Around the names of the Members of the Hierarchy and around Their work, and the work of the initiates and the disciplined disciples (mark that phrase) a rich glamour is created which actually prevents Them ever reaching the disciple or his reaching Them.
Then: -
This activity produces the glamour of the pairs of opposites, which is of a dense and foggy nature, sometimes coloured with joy and bliss and sometimes coloured with gloom and depression as the disciple swings back and forth between the dualities.
This condition persists just as long as the emphasis is laid upon feeling
Feelings will run the gamut between a potent joyfulness as the man seeks to identify himself with the object of his devotion or aspiration, or fails to do so and therefore succumbs to the blackest despair and sense of failure.
All this is, however, astral in nature and sensuous in quality and is not of the soul at all.
Aspirants remain for many years and sometimes for many lives imprisoned by this glamour.

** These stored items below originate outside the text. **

-- ==== Sys2Proof/Tests/Slice0.lean ====
section
/-! SUPPORT. The model's own tests: expected values from the rules' worked examples and from 95_test_vectors.md, and for
each obligation with hypotheses a witness that meets them. -/

namespace Sys2Proof.Machine.Tests

-- One theorem after another: the kernel evaluations below, all at once, would take a thread with its stack each.
set_option Elab.async false

/-! ### Helpers -/

/-- The outcome is a next state with this property. -/
def nextIs (o : Host.Outcome State Fault Refusal) (p : State → Bool) : Bool :=
  match o with
  | .next t => p t
  | _ => false

/-- The response of one command, issued in a state. -/
def response (i : Instr) (s : State) : Option Response :=
  match exec i s with
  | .next t => t.rsp
  | _ => none

/-- The response to one command word offered right after reset. -/
def firstResponse (w : Command) : Option Response :=
  match step (State.reset.offer (.command w)) with
  | .next t => t.rsp
  | _ => none

/-- Key K1 of 95_test_vectors.md: bytes 00 to 0F. -/
def keyK1 : List Byte := [0x00, 0x01, 0x02, 0x03, 0x04, 0x05, 0x06, 0x07, 0x08, 0x09, 0x0A, 0x0B, 0x0C, 0x0D, 0x0E, 0x0F]

/-- Key K2 of 95_test_vectors.md. -/
def keyK2 : List Byte := [0x2B, 0xD6, 0x45, 0x9F, 0x82, 0xC5, 0xB3, 0x00, 0x95, 0x2C, 0x49, 0x10, 0x48, 0x81, 0xFF, 0x48]

/-- Reset, then K1 in the key buffer. -/
def keyed : State := { State.reset with kb := Vector.ofFn fun i => BitVec.ofNat 8 i, klen := 16 }

/-- Reset, then the instance of K1 and block B1. -/
def constructed : State := { State.reset with t := expand keyK1 26, kv := true, x0 := 0x33221100, x1 := 0x77665544 }

/-- Reset with eight bytes 11 22 .. 88 in the block buffer (95 section 7.3). -/
def buffered : State := { State.reset with bb := #v[0x11, 0x22, 0x33, 0x44, 0x55, 0x66, 0x77, 0x88], blen := 8 }

/-- The ill-formed configuration of 95 section 7.5. -/
def illFormed : Cfg := { rounds := 12, tableWords := 24 }

/-! ### WellFormed: one ill-formed term for each check -/

theorem test_default_cfg_well_formed : Cfg.default.WellFormed := by decide
theorem test_cfg_table_size_refused : ¬ illFormed.WellFormed := by decide
theorem test_cfg_zero_table_refused : ¬ (Cfg.WellFormed { rounds := 0, tableWords := 0 }) := by decide
theorem test_line_unasked_operand_refused : ¬ (AsmLine.WellFormed { mnemonic := .kexp, operand := some 0 }) := by decide
theorem test_line_missing_operand_refused : ¬ (AsmLine.WellFormed { mnemonic := .kpush, operand := none }) := by decide
theorem test_line_byte_range : ¬ (AsmLine.WellFormed { mnemonic := .bpush, operand := some 256 }) ∧
    AsmLine.WellFormed { mnemonic := .bpush, operand := some 255 } := by decide
theorem test_line_index_range : ¬ (AsmLine.WellFormed { mnemonic := .rdb, operand := some 8 }) ∧
    AsmLine.WellFormed { mnemonic := .rdb, operand := some 7 } := by decide
theorem test_line_word_range : ¬ (AsmLine.WellFormed { mnemonic := .ldx0, operand := some 0x100000000 }) ∧
    AsmLine.WellFormed { mnemonic := .ldx1, operand := some 0xFFFFFFFF } := by decide
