-- ==== Sys2Proof/Syntax.lean ====
section
/-! DEFINITION. The commands the block interprets: one constructor per row of spec/opcode_table.json (30_encoding.md
R104, R116), each with the operand fields of the one format `CDB6` (R98). -/

namespace Sys2Proof

/-- The CDB buffer's contents `cdb[0..5]`, in order of arrival (10_state.md R32, 30_encoding.md R98). -/
structure Cdb where
  b0 : Byte
  b1 : Byte
  b2 : Byte
  b3 : Byte
  b4 : Byte
  b5 : Byte
deriving DecidableEq, Repr

/-- The operand fields of `CDB6` (table of R98), the opcode apart. -/
structure Fields where
  /-- `lun_sel`, `cdb[1][7:5]`: decoded, not used (R100). -/
  lunSel : BitVec 3
  /-- `lba`, `cdb[1][4:0] ++ cdb[2] ++ cdb[3]`. -/
  lba : Lba
  /-- `len`, `cdb[4]`. -/
  len : Byte
  /-- `control`, `cdb[5]`: ignored (R102). -/
  control : Byte
deriving DecidableEq, Repr

/-- The 21 named commands and `ILLEGAL`, the default row, which keeps the opcode byte that matched nothing. -/
inductive Instr where
  | testUnitReady (f : Fields)
  | rezeroUnit (f : Fields)
  | requestSense (f : Fields)
  | format (f : Fields)
  | read6 (f : Fields)
  | write6 (f : Fields)
  | seek (f : Fields)
  | translate (f : Fields)
  | inquiry (f : Fields)
  | modeSelect (f : Fields)
  | modeSense (f : Fields)
  | startStop (f : Fields)
  | verify (f : Fields)
  | select (f : Fields)
  | fcodeRead (f : Fields)
  | fcodeWrite (f : Fields)
  | vSense (f : Fields)
  | vSelect (f : Fields)
  | vPath (f : Fields)
  | vInfo (f : Fields)
  | vRead (f : Fields)
  | illegal (op : Byte) (f : Fields)
deriving DecidableEq, Repr

/-- The operand fields of a command, whichever it is. -/
def Instr.fields : Instr → Fields
  | .testUnitReady f => f
  | .rezeroUnit f => f
  | .requestSense f => f
  | .format f => f
  | .read6 f => f
  | .write6 f => f
  | .seek f => f
  | .translate f => f
  | .inquiry f => f
  | .modeSelect f => f
  | .modeSense f => f
  | .startStop f => f
  | .verify f => f
  | .select f => f
  | .fcodeRead f => f
  | .fcodeWrite f => f
  | .vSense f => f
  | .vSelect f => f
  | .vPath f => f
  | .vInfo f => f
  | .vRead f => f
  | .illegal _ f => f

end Sys2Proof
end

Release from the world of feeling and the polarising of the disciple in the world of the illumined mind will dissipate this glamour
The moment a man differentiates his life into triplicities (as he inevitably must as he deals with the pairs of opposites and identifies himself with one of them) he succumbs to the glamour of separation
Ponder deeply on this thought
As
the aspirant learns to free himself from the glamours upon which we have
touched, he discovers another world of fog and mist through which the Path
seems to run and through which he must penetrate and thus free himself from the
glamours of the Path.
What
are these glamours, my brothers?
Ø Study the effect the affirmation schools, which emphasise divinity (materially employed), have had upon the thought of the world
Ø Study the failures of disciples through pride
Ø Study the ‘world saviour complex’
Ø Study the ‘service complex,’ and
Ø Study all distortion of reality that a man encounters on the Path, which hinder his progress and spoil the service to others he should be rendering
Ø Emphasise in your own minds the spontaneity of the life of the soul and
Ø Spoil it not with the glamours of: -
o
High aspiration selfishly interpreted
o
Self-centredness
o
Self-immolation
o
Self-aggressiveness
o
Self-assertiveness in spiritual work—
For such are some of the glamours of the Path
Soon we will consider glamour on the etheric plane and the theme of the Dweller upon the Threshold, thus completing the outline of our problem the first part of this teaching was intended to convey.
Before doing that, I would like to add something to our previous consideration of the problem of glamour.
In your last instruction, I elaborated on various types of glamour and their great importance in your individual lives.
The ‘battlefield’ (for the man nearing accepted discipleship or on the path of discipleship, in the academic sense) is primarily that of glamour. [Page 81]
That is the major problem; its solution is urgent for all disciples and senior aspirants.
It will be apparent to you why emphasis has been put, during the Aryan age, on the need to study Raja Yoga, and submit to its discipline.
Only through Raja Yoga can a man stand steady in the light, and only through illumination and the achievement of clear vision can the fogs and miasmas of glamour be finally dissipated.
Only as the disciple learns to hold his mind "steady in the light," and as the rays of pure light stream forth from the soul, can glamour be discovered, discerned, recognised for what it essentially is - and thus be made to disappear, as the mists of earth dissolve in the rays of the rising sun.
Therefore I counsel you to pay more attention to your meditation, cultivating ever the ability to reflect and to assume the attitude of reflection—held steady throughout the day.
You would find it of real value to
ponder deeply upon the purposes for which the intuition
must be cultivated and the illumined
mind developed, asking yourselves if those purposes are identical in
objective and synchronous in time.
You would then discover that their objectives differ, and the effects of their pronounced unfoldment upon the personality life are likewise different.